## Requirement
Give back every record that follows, exactly as written.

## Excerpted records
★ ★ ★

theorem fits_encR (major f4 : Nat) (a : RArgs) (hm : major < 64) (hf : f4 < 16) : Fits (encR major f4 a) := by
  have := a.rd.isLt; have := a.rs1.isLt; have := a.rs2.isLt; have := a.h.isLt; have := a.sc.isLt; have := Bool.toNat_le a.sr
  simp only [Fits, encR, encHead, encRegs]; omega

theorem fits_encF (f4 : Nat) (a : FArgs) (hf : f4 < 16) : Fits (encF f4 a) := by
  have := a.rd.isLt; have := a.rs1.isLt; have := a.rs2.isLt; have := a.h.isLt; have := a.sc.isLt; have := Bool.toNat_le a.sr
  have hm : a.ty.major < 64 := by cases a.ty <;> decide
  simp only [Fits, encF, encHead, encRegs]; omega

theorem fits_encCvt (a : CvtArgs) : Fits (encCvt a) := by
  have := a.rd.isLt; have := a.rs1.isLt; have := a.rm.isLt; have := a.src.isLt; have := a.dst.isLt; have := a.h.isLt
  have := a.sc.isLt; have := Bool.toNat_le a.sr; have := Bool.toNat_le a.sat
  simp only [Fits, encCvt, encHead, encRegs]; omega

theorem fits_encI (major f3 : Nat) (a : IArgs) (hm : major < 64) (hf : f3 < 8) : Fits (encI major f3 a) := by
  have := a.rd.isLt; have := a.rs1.isLt; have := a.imm.isLt; have := a.sc.isLt
  simp only [Fits, encI, encHead, encRegs]; omega

theorem fits_encS (major f3 : Nat) (a : SArgs) (hm : major < 64) (hf : f3 < 8) : Fits (encS major f3 a) := by
  have := a.rs1.isLt; have := a.rs2.isLt; have := a.imm.isLt; have := a.sc.isLt
  simp only [Fits, encS, encHead, encRegs]; omega

theorem fits_encM (major d : Nat) (a : MArgs) (hm : major < 64) (hd : d < 2) : Fits (encM major d a) := by
  have := a.rd.isLt; have := a.cs.isLt; have := a.xi.isLt; have := a.xj.isLt; have := a.sc.isLt; have := Bool.toNat_le a.h0
  simp only [Fits, encM, encHead, encRegs]; omega

theorem fits_encA (op : Nat) (a : AArgs) (ho : op < 16) : Fits (encA op a) := by
  have := a.rd.isLt; have := a.cs.isLt; have := a.rs2.isLt; have := a.scope.isLt; have := a.ord.isLt; have := a.sc.isLt
  simp only [Fits, encA, encHead, encRegs]; omega

theorem fits_encVE (major : Nat) (a b c : Nat) (three two : Nat) (h sc : Fin 4) (hm : major < 64) (ha : a < 32) (hb : b < 32) (hc : c < 32)
    (h3 : three < 8) (h2 : two < 4) : Fits (encVE major a b c three two h sc) := by
  have := h.isLt; have := sc.isLt
  simp only [Fits, encVE, encHead, encRegs]; omega

theorem fits_encC16 (op : Nat) (a : C16Args) (ho : op < 16) : Fits (encC16 op a) := by
  have := a.vd.isLt; have := a.vs2.isLt; have := Bool.toNat_le a.p1
  simp only [Fits, encC16]; omega

theorem fits_encRep (a : RepArgs) : Fits (encRep a) := by
  have := Bool.toNat_le a.xc; have := a.count.isLt; have := Bool.toNat_le a.sd; have := Bool.toNat_le a.s1; have := Bool.toNat_le a.s2
  have := a.ostep.isLt; have := a.sc.isLt
  simp only [Fits, encRep, encHead]; omega
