-- ==== Sys2Proof/Tests/Slice0.lean ====
section
/-! SUPPORT. Small tests: ill-formed terms are refused, words written out from Table 2.1 decode to their instructions, worked examples of the
spec, and for each statement with hypotheses a state and operands that meet them. -/

namespace Sys2Proof.Tests

open Sys2Proof Sys2Proof.Machine

set_option synthInstance.maxSize 2000
set_option Elab.async false

/-! Well-formedness: for each limit of R58 and R75 a term that breaks it. -/

/-- No term of a list is well-formed. -/
def refusesAll (l : List Instr) : Bool := l.all fun i => !i.WellFormed

theorem test_ill_formed_1 : refusesAll [
    .clz { rd := 5, rs1 := 6, rs2 := 1, sr := true, h := 2, sc := 1 },
    .slli { rd := 5, rs1 := 6, imm := 64, sc := 1 },
    .fsqrt { ty := .bf16, rd := 5, rs1 := 6, rs2 := 1, sr := true, h := 2, sc := 1 },
    .fcvt { dst := 1, src := 1, rd := 5, rs1 := 6, rm := 2, sat := true, sr := true, h := 2, sc := 1 },
    .tend { rd := 1, rs1 := 0, imm := 0, sc := 1 },
    .tend { rd := 0, rs1 := 1, imm := 0, sc := 1 },
    .tend { rd := 0, rs1 := 0, imm := 1, sc := 1 },
    .rep { ostep := 257, s2 := true, s1 := false, sd := true, count := 341, xc := true, sc := 1 },
    .lc { vd := 12, vs1 := 13, vs2 := 14, pg := 1, h := 2, sc := 1 },
    .vlse { vd := 12, vs1 := 13, vs2 := 31, pg := 3, h := 2, sc := 1 },
    .amoadd { rd := 5, cs := 9, rs2 := 7, scope := 7, ord := 1, sc := 1 },
    .ldAcq { rd := 5, cs := 9, rs2 := 0, scope := 3, ord := 0, sc := 1 },
    .ldAcq { rd := 5, cs := 9, rs2 := 1, scope := 3, ord := 1, sc := 1 },
    .stRel { rd := 0, cs := 9, rs2 := 7, scope := 3, ord := 1, sc := 1 },
    .stRel { rd := 1, cs := 9, rs2 := 7, scope := 3, ord := 2, sc := 1 },
    .fence { rd := 0, cs := 0, rs2 := 0, scope := 3, ord := 0, sc := 1 },
    .fence { rd := 0, cs := 1, rs2 := 0, scope := 3, ord := 1, sc := 1 },
    .movg { rd := 16, rs1 := 6, rs2 := 0, sr := true, h := 2, sc := 1 },
    .movfg { rd := 5, rs1 := 16, rs2 := 0, sr := true, h := 2, sc := 1 },
    .rdef { rd := 1, rs1 := 6, rs2 := 4, sr := false, h := 2, sc := 1 },
    .rdef { rd := 0, rs1 := 16, rs2 := 4, sr := false, h := 2, sc := 1 },
    .rdef { rd := 0, rs1 := 6, rs2 := 0, sr := false, h := 2, sc := 1 },
    .rdef { rd := 0, rs1 := 6, rs2 := 16, sr := false, h := 2, sc := 1 },
    .rdef { rd := 0, rs1 := 6, rs2 := 4, sr := true, h := 2, sc := 1 }] = true := by decide +kernel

★ ★ ★

## Answer section
theorem fits_encR (major f4 : Nat) (a : RArgs) (hm : major < 64) (hf : f4 < 16) : Fits (encR major f4 a) := by
  have := a.rd.isLt; have := a.rs1.isLt; have := a.rs2.isLt; have := a.h.isLt; have := a.sc.isLt; have := Bool.toNat_le a.sr
  simp only [Fits, encR, encHead, encRegs]; omega

theorem fits_encF (f4 : Nat) (a : FArgs) (hf : f4 < 16) : Fits (encF f4 a) := by
  have := a.rd.isLt; have := a.rs1.isLt; have := a.rs2.isLt; have := a.h.isLt; have := a.sc.isLt; have := Bool.toNat_le a.sr
  have hm : a.ty.major < 64 := by cases a.ty <;> decide
  simp only [Fits, encF, encHead, encRegs]; omega

theorem fits_encCvt (a : CvtArgs) : Fits (encCvt a) := by
  have := a.rd.isLt; have := a.rs1.isLt; have := a.rm.isLt; have := a.src.isLt; have := a.dst.isLt; have := a.h.isLt
  have := a.sc.isLt; have := Bool.toNat_le a.sr; have := Bool.toNat_le a.sat
  simp only [Fits, encCvt, encHead, encRegs]; omega

theorem fits_encI (major f3 : Nat) (a : IArgs) (hm : major < 64) (hf : f3 < 8) : Fits (encI major f3 a) := by
  have := a.rd.isLt; have := a.rs1.isLt; have := a.imm.isLt; have := a.sc.isLt
  simp only [Fits, encI, encHead, encRegs]; omega

theorem fits_encS (major f3 : Nat) (a : SArgs) (hm : major < 64) (hf : f3 < 8) : Fits (encS major f3 a) := by
  have := a.rs1.isLt; have := a.rs2.isLt; have := a.imm.isLt; have := a.sc.isLt
  simp only [Fits, encS, encHead, encRegs]; omega

theorem fits_encM (major d : Nat) (a : MArgs) (hm : major < 64) (hd : d < 2) : Fits (encM major d a) := by
  have := a.rd.isLt; have := a.cs.isLt; have := a.xi.isLt; have := a.xj.isLt; have := a.sc.isLt; have := Bool.toNat_le a.h0
  simp only [Fits, encM, encHead, encRegs]; omega

theorem fits_encA (op : Nat) (a : AArgs) (ho : op < 16) : Fits (encA op a) := by
  have := a.rd.isLt; have := a.cs.isLt; have := a.rs2.isLt; have := a.scope.isLt; have := a.ord.isLt; have := a.sc.isLt
  simp only [Fits, encA, encHead, encRegs]; omega

theorem fits_encVE (major : Nat) (a b c : Nat) (three two : Nat) (h sc : Fin 4) (hm : major < 64) (ha : a < 32) (hb : b < 32) (hc : c < 32)
    (h3 : three < 8) (h2 : two < 4) : Fits (encVE major a b c three two h sc) := by
  have := h.isLt; have := sc.isLt
  simp only [Fits, encVE, encHead, encRegs]; omega

theorem fits_encC16 (op : Nat) (a : C16Args) (ho : op < 16) : Fits (encC16 op a) := by
  have := a.vd.isLt; have := a.vs2.isLt; have := Bool.toNat_le a.p1
  simp only [Fits, encC16]; omega

theorem fits_encRep (a : RepArgs) : Fits (encRep a) := by
  have := Bool.toNat_le a.xc; have := a.count.isLt; have := Bool.toNat_le a.sd; have := Bool.toNat_le a.s1; have := Bool.toNat_le a.s2
  have := a.ostep.isLt; have := a.sc.isLt
  simp only [Fits, encRep, encHead]; omega
-- ==== Sys2Proof/Tests/Slice0.lean ====
section
/-! SUPPORT. Small tests: ill-formed terms are refused, words written out from Table 2.1 decode to their instructions, worked examples of the
spec, and for each statement with hypotheses a state and operands that meet them. -/

namespace Sys2Proof.Tests

open Sys2Proof Sys2Proof.Machine

set_option synthInstance.maxSize 2000
set_option Elab.async false

/-! Well-formedness: for each limit of R58 and R75 a term that breaks it. -/

/-- No term of a list is well-formed. -/
def refusesAll (l : List Instr) : Bool := l.all fun i => !i.WellFormed

theorem test_ill_formed_1 : refusesAll [
    .clz { rd := 5, rs1 := 6, rs2 := 1, sr := true, h := 2, sc := 1 },
    .slli { rd := 5, rs1 := 6, imm := 64, sc := 1 },
    .fsqrt { ty := .bf16, rd := 5, rs1 := 6, rs2 := 1, sr := true, h := 2, sc := 1 },
    .fcvt { dst := 1, src := 1, rd := 5, rs1 := 6, rm := 2, sat := true, sr := true, h := 2, sc := 1 },
    .tend { rd := 1, rs1 := 0, imm := 0, sc := 1 },
    .tend { rd := 0, rs1 := 1, imm := 0, sc := 1 },
    .tend { rd := 0, rs1 := 0, imm := 1, sc := 1 },
    .rep { ostep := 257, s2 := true, s1 := false, sd := true, count := 341, xc := true, sc := 1 },
    .lc { vd := 12, vs1 := 13, vs2 := 14, pg := 1, h := 2, sc := 1 },
    .vlse { vd := 12, vs1 := 13, vs2 := 31, pg := 3, h := 2, sc := 1 },
    .amoadd { rd := 5, cs := 9, rs2 := 7, scope := 7, ord := 1, sc := 1 },
    .ldAcq { rd := 5, cs := 9, rs2 := 0, scope := 3, ord := 0, sc := 1 },
    .ldAcq { rd := 5, cs := 9, rs2 := 1, scope := 3, ord := 1, sc := 1 },
    .stRel { rd := 0, cs := 9, rs2 := 7, scope := 3, ord := 1, sc := 1 },
    .stRel { rd := 1, cs := 9, rs2 := 7, scope := 3, ord := 2, sc := 1 },
    .fence { rd := 0, cs := 0, rs2 := 0, scope := 3, ord := 0, sc := 1 },
    .fence { rd := 0, cs := 1, rs2 := 0, scope := 3, ord := 1, sc := 1 },
    .movg { rd := 16, rs1 := 6, rs2 := 0, sr := true, h := 2, sc := 1 },
    .movfg { rd := 5, rs1 := 16, rs2 := 0, sr := true, h := 2, sc := 1 },
    .rdef { rd := 1, rs1 := 6, rs2 := 4, sr := false, h := 2, sc := 1 },
    .rdef { rd := 0, rs1 := 16, rs2 := 4, sr := false, h := 2, sc := 1 },
    .rdef { rd := 0, rs1 := 6, rs2 := 0, sr := false, h := 2, sc := 1 },
    .rdef { rd := 0, rs1 := 6, rs2 := 16, sr := false, h := 2, sc := 1 },
    .rdef { rd := 0, rs1 := 6, rs2 := 4, sr := true, h := 2, sc := 1 }] = true := by decide +kernel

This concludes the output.